[Stored data entries]
theorem layerFinished_grows (id : Nat) (s : State) : grows s (layerFinished id s) := by
  unfold layerFinished
  try dsimp only
  repeat' (first
    | with_reducible exact grows_refl _
    | (with_reducible show grows _ (mFir _ _); with_reducible refine grows_trans ?_ (mFir_grows _ _))
    | (with_reducible show grows _ (setLayerSt _ _ _ _); with_reducible refine grows_trans ?_ (setLayerSt_grows _ _ _ _))
    | (with_reducible show grows _ (mLayer _ _ _); with_reducible refine grows_trans ?_ (mLayer_grows _ _ _))
    | (with_reducible show grows _ (creditWatch _); with_reducible refine grows_trans ?_ (creditWatch_grows _))
    | (with_reducible show grows _ (releaseLayer _ _ _); with_reducible refine grows_trans ?_ (releaseLayer_grows _ _ _))
    | with_reducible refine grows_ite ?_ ?_
    | with_reducible refine grows_doIf (fun _ => ?_) ?_
    | with_reducible refine grows_each (fun _ _ => ?_) ?_
    | dsimp only [id]
    | split
    | exact grows_eq (by with_reducible rfl))

theorem finishLayers_grows (s : State) : grows s (finishLayers s) := by
  unfold finishLayers
  try dsimp only
  repeat' (first
    | with_reducible exact grows_refl _
    | (with_reducible show grows _ (mLayer _ _ _); with_reducible refine grows_trans ?_ (mLayer_grows _ _ _))
    | (with_reducible show grows _ (checkReady _); with_reducible refine grows_trans ?_ (checkReady_grows _))
    | (with_reducible show grows _ (strandSync _); with_reducible refine grows_trans ?_ (strandSync_grows _))
    | (with_reducible show grows _ (updateMargins _); with_reducible refine grows_trans ?_ (updateMargins_grows _))
    | (with_reducible show grows _ (closeGrid _); with_reducible refine grows_trans ?_ (closeGrid_grows _))
    | (with_reducible show grows _ (layerFinished _ _); with_reducible refine grows_trans ?_ (layerFinished_grows _ _))
    | with_reducible refine grows_ite ?_ ?_
    | with_reducible refine grows_doIf (fun _ => ?_) ?_
    | with_reducible refine grows_each (fun _ _ => ?_) ?_
    | dsimp only [id]
    | split
    | exact grows_eq (by with_reducible rfl))

theorem stopEnds_grows (s : State) : grows s (stopEnds s) := by
  unfold stopEnds
  try dsimp only
  repeat' (first
    | with_reducible exact grows_refl _
    | (with_reducible show grows _ (mTow _ _); with_reducible refine grows_trans ?_ (mTow_grows _ _))
    | (with_reducible show grows _ (mFir _ _); with_reducible refine grows_trans ?_ (mFir_grows _ _))
    | (with_reducible show grows _ (closeGrid _); with_reducible refine grows_trans ?_ (closeGrid_grows _))
    | with_reducible refine grows_ite ?_ ?_
    | with_reducible refine grows_doIf (fun _ => ?_) ?_
    | with_reducible refine grows_each (fun _ _ => ?_) ?_
    | dsimp only [id]
    | split
    | exact grows_eq (by with_reducible rfl))

theorem nzResume_grows (s : State) : grows s (nzResume s) := by
  unfold nzResume
  try dsimp only
  repeat' (first
    | with_reducible exact grows_refl _
    | (with_reducible show grows _ (mNzl _ _); with_reducible refine grows_trans ?_ (mNzl_grows _ _))
    | with_reducible refine grows_ite ?_ ?_
    | with_reducible refine grows_doIf (fun _ => ?_) ?_
    | with_reducible refine grows_each (fun _ _ => ?_) ?_
    | dsimp only [id]
    | split
    | exact grows_eq (by with_reducible rfl))

theorem opResume_grows (s : State) : grows s (opResume s) := by
  unfold opResume
  try dsimp only
  repeat' (first
    | with_reducible exact grows_refl _
    | (with_reducible show grows _ (checkReady _); with_reducible refine grows_trans ?_ (checkReady_grows _))
    | (with_reducible show grows _ (setDev _ _); with_reducible refine grows_trans ?_ (setDev_grows _ _))
    | (with_reducible show grows _ (nzResume _); with_reducible refine grows_trans ?_ (nzResume_grows _))
    | with_reducible refine grows_ite ?_ ?_
    | with_reducible refine grows_doIf (fun _ => ?_) ?_
    | with_reducible refine grows_each (fun _ _ => ?_) ?_
    | dsimp only [id]
    | split
    | exact grows_eq (by with_reducible rfl))

theorem opAck_grows (s : State) : grows s (opAck s) := by
  unfold opAck
  try dsimp only
  repeat' (first
    | with_reducible exact grows_refl _
    | (with_reducible show grows _ (mErr _ _); with_reducible refine grows_trans ?_ (mErr_grows _ _))
    | (with_reducible show grows _ (setDev _ _); with_reducible refine grows_trans ?_ (setDev_grows _ _))
    | (with_reducible show grows _ (strandSync _); with_reducible refine grows_trans ?_ (strandSync_grows _))
    | (with_reducible show grows _ (stopEnds _); with_reducible refine grows_trans ?_ (stopEnds_grows _))
    | with_reducible refine grows_ite ?_ ?_
    | with_reducible refine grows_doIf (fun _ => ?_) ?_
    | with_reducible refine grows_each (fun _ _ => ?_) ?_
    | dsimp only [id]
    | split
    | exact grows_eq (by with_reducible rfl))

theorem ctlApply_grows (c : Nat) (s : State) : grows s (ctlApply c s) := by
  unfold ctlApply
  try dsimp only
  repeat' (first
    | with_reducible exact grows_refl _
    | (with_reducible show grows _ (setDev _ _); with_reducible refine grows_trans ?_ (setDev_grows _ _))
    | (with_reducible show grows _ (opResume _); with_reducible refine grows_trans ?_ (opResume_grows _))
    | (with_reducible show grows _ (opAck _); with_reducible refine grows_trans ?_ (opAck_grows _))
    | with_reducible refine grows_ite ?_ ?_
    | with_reducible refine grows_doIf (fun _ => ?_) ?_
    | with_reducible refine grows_each (fun _ _ => ?_) ?_
    | dsimp only [id]
    | split
    | exact grows_eq (by with_reducible rfl))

*What you are asked to do*
The entries above are to be transcribed in full and without error.

*Exercise response*
theorem layerFinished_grows (id : Nat) (s : State) : grows s (layerFinished id s) := by
  unfold layerFinished
  try dsimp only
  repeat' (first
    | with_reducible exact grows_refl _
    | (with_reducible show grows _ (mFir _ _); with_reducible refine grows_trans ?_ (mFir_grows _ _))
    | (with_reducible show grows _ (setLayerSt _ _ _ _); with_reducible refine grows_trans ?_ (setLayerSt_grows _ _ _ _))
    | (with_reducible show grows _ (mLayer _ _ _); with_reducible refine grows_trans ?_ (mLayer_grows _ _ _))
    | (with_reducible show grows _ (creditWatch _); with_reducible refine grows_trans ?_ (creditWatch_grows _))
    | (with_reducible show grows _ (releaseLayer _ _ _); with_reducible refine grows_trans ?_ (releaseLayer_grows _ _ _))
    | with_reducible refine grows_ite ?_ ?_
    | with_reducible refine grows_doIf (fun _ => ?_) ?_
    | with_reducible refine grows_each (fun _ _ => ?_) ?_
    | dsimp only [id]
    | split
    | exact grows_eq (by with_reducible rfl))

theorem finishLayers_grows (s : State) : grows s (finishLayers s) := by
  unfold finishLayers
  try dsimp only
  repeat' (first
    | with_reducible exact grows_refl _
    | (with_reducible show grows _ (mLayer _ _ _); with_reducible refine grows_trans ?_ (mLayer_grows _ _ _))
    | (with_reducible show grows _ (checkReady _); with_reducible refine grows_trans ?_ (checkReady_grows _))
    | (with_reducible show grows _ (strandSync _); with_reducible refine grows_trans ?_ (strandSync_grows _))
    | (with_reducible show grows _ (updateMargins _); with_reducible refine grows_trans ?_ (updateMargins_grows _))
    | (with_reducible show grows _ (closeGrid _); with_reducible refine grows_trans ?_ (closeGrid_grows _))
    | (with_reducible show grows _ (layerFinished _ _); with_reducible refine grows_trans ?_ (layerFinished_grows _ _))
    | with_reducible refine grows_ite ?_ ?_
    | with_reducible refine grows_doIf (fun _ => ?_) ?_
    | with_reducible refine grows_each (fun _ _ => ?_) ?_
    | dsimp only [id]
    | split
    | exact grows_eq (by with_reducible rfl))

theorem stopEnds_grows (s : State) : grows s (stopEnds s) := by
  unfold stopEnds
  try dsimp only
  repeat' (first
    | with_reducible exact grows_refl _
    | (with_reducible show grows _ (mTow _ _); with_reducible refine grows_trans ?_ (mTow_grows _ _))
    | (with_reducible show grows _ (mFir _ _); with_reducible refine grows_trans ?_ (mFir_grows _ _))
    | (with_reducible show grows _ (closeGrid _); with_reducible refine grows_trans ?_ (closeGrid_grows _))
    | with_reducible refine grows_ite ?_ ?_
    | with_reducible refine grows_doIf (fun _ => ?_) ?_
    | with_reducible refine grows_each (fun _ _ => ?_) ?_
    | dsimp only [id]
    | split
    | exact grows_eq (by with_reducible rfl))

theorem nzResume_grows (s : State) : grows s (nzResume s) := by
  unfold nzResume
  try dsimp only
  repeat' (first
    | with_reducible exact grows_refl _
    | (with_reducible show grows _ (mNzl _ _); with_reducible refine grows_trans ?_ (mNzl_grows _ _))
    | with_reducible refine grows_ite ?_ ?_
    | with_reducible refine grows_doIf (fun _ => ?_) ?_
    | with_reducible refine grows_each (fun _ _ => ?_) ?_
    | dsimp only [id]
    | split
    | exact grows_eq (by with_reducible rfl))

theorem opResume_grows (s : State) : grows s (opResume s) := by
  unfold opResume
  try dsimp only
  repeat' (first
    | with_reducible exact grows_refl _
    | (with_reducible show grows _ (checkReady _); with_reducible refine grows_trans ?_ (checkReady_grows _))
    | (with_reducible show grows _ (setDev _ _); with_reducible refine grows_trans ?_ (setDev_grows _ _))
    | (with_reducible show grows _ (nzResume _); with_reducible refine grows_trans ?_ (nzResume_grows _))
    | with_reducible refine grows_ite ?_ ?_
    | with_reducible refine grows_doIf (fun _ => ?_) ?_
    | with_reducible refine grows_each (fun _ _ => ?_) ?_
    | dsimp only [id]
    | split
    | exact grows_eq (by with_reducible rfl))

theorem opAck_grows (s : State) : grows s (opAck s) := by
  unfold opAck
  try dsimp only
  repeat' (first
    | with_reducible exact grows_refl _
    | (with_reducible show grows _ (mErr _ _); with_reducible refine grows_trans ?_ (mErr_grows _ _))
    | (with_reducible show grows _ (setDev _ _); with_reducible refine grows_trans ?_ (setDev_grows _ _))
    | (with_reducible show grows _ (strandSync _); with_reducible refine grows_trans ?_ (strandSync_grows _))
    | (with_reducible show grows _ (stopEnds _); with_reducible refine grows_trans ?_ (stopEnds_grows _))
    | with_reducible refine grows_ite ?_ ?_
    | with_reducible refine grows_doIf (fun _ => ?_) ?_
    | with_reducible refine grows_each (fun _ _ => ?_) ?_
    | dsimp only [id]
    | split
    | exact grows_eq (by with_reducible rfl))

theorem ctlApply_grows (c : Nat) (s : State) : grows s (ctlApply c s) := by
  unfold ctlApply
  try dsimp only
  repeat' (first
    | with_reducible exact grows_refl _
    | (with_reducible show grows _ (setDev _ _); with_reducible refine grows_trans ?_ (setDev_grows _ _))
    | (with_reducible show grows _ (opResume _); with_reducible refine grows_trans ?_ (opResume_grows _))
    | (with_reducible show grows _ (opAck _); with_reducible refine grows_trans ?_ (opAck_grows _))
    | with_reducible refine grows_ite ?_ ?_
    | with_reducible refine grows_doIf (fun _ => ?_) ?_
    | with_reducible refine grows_each (fun _ _ => ?_) ?_
    | dsimp only [id]
    | split
    | exact grows_eq (by with_reducible rfl))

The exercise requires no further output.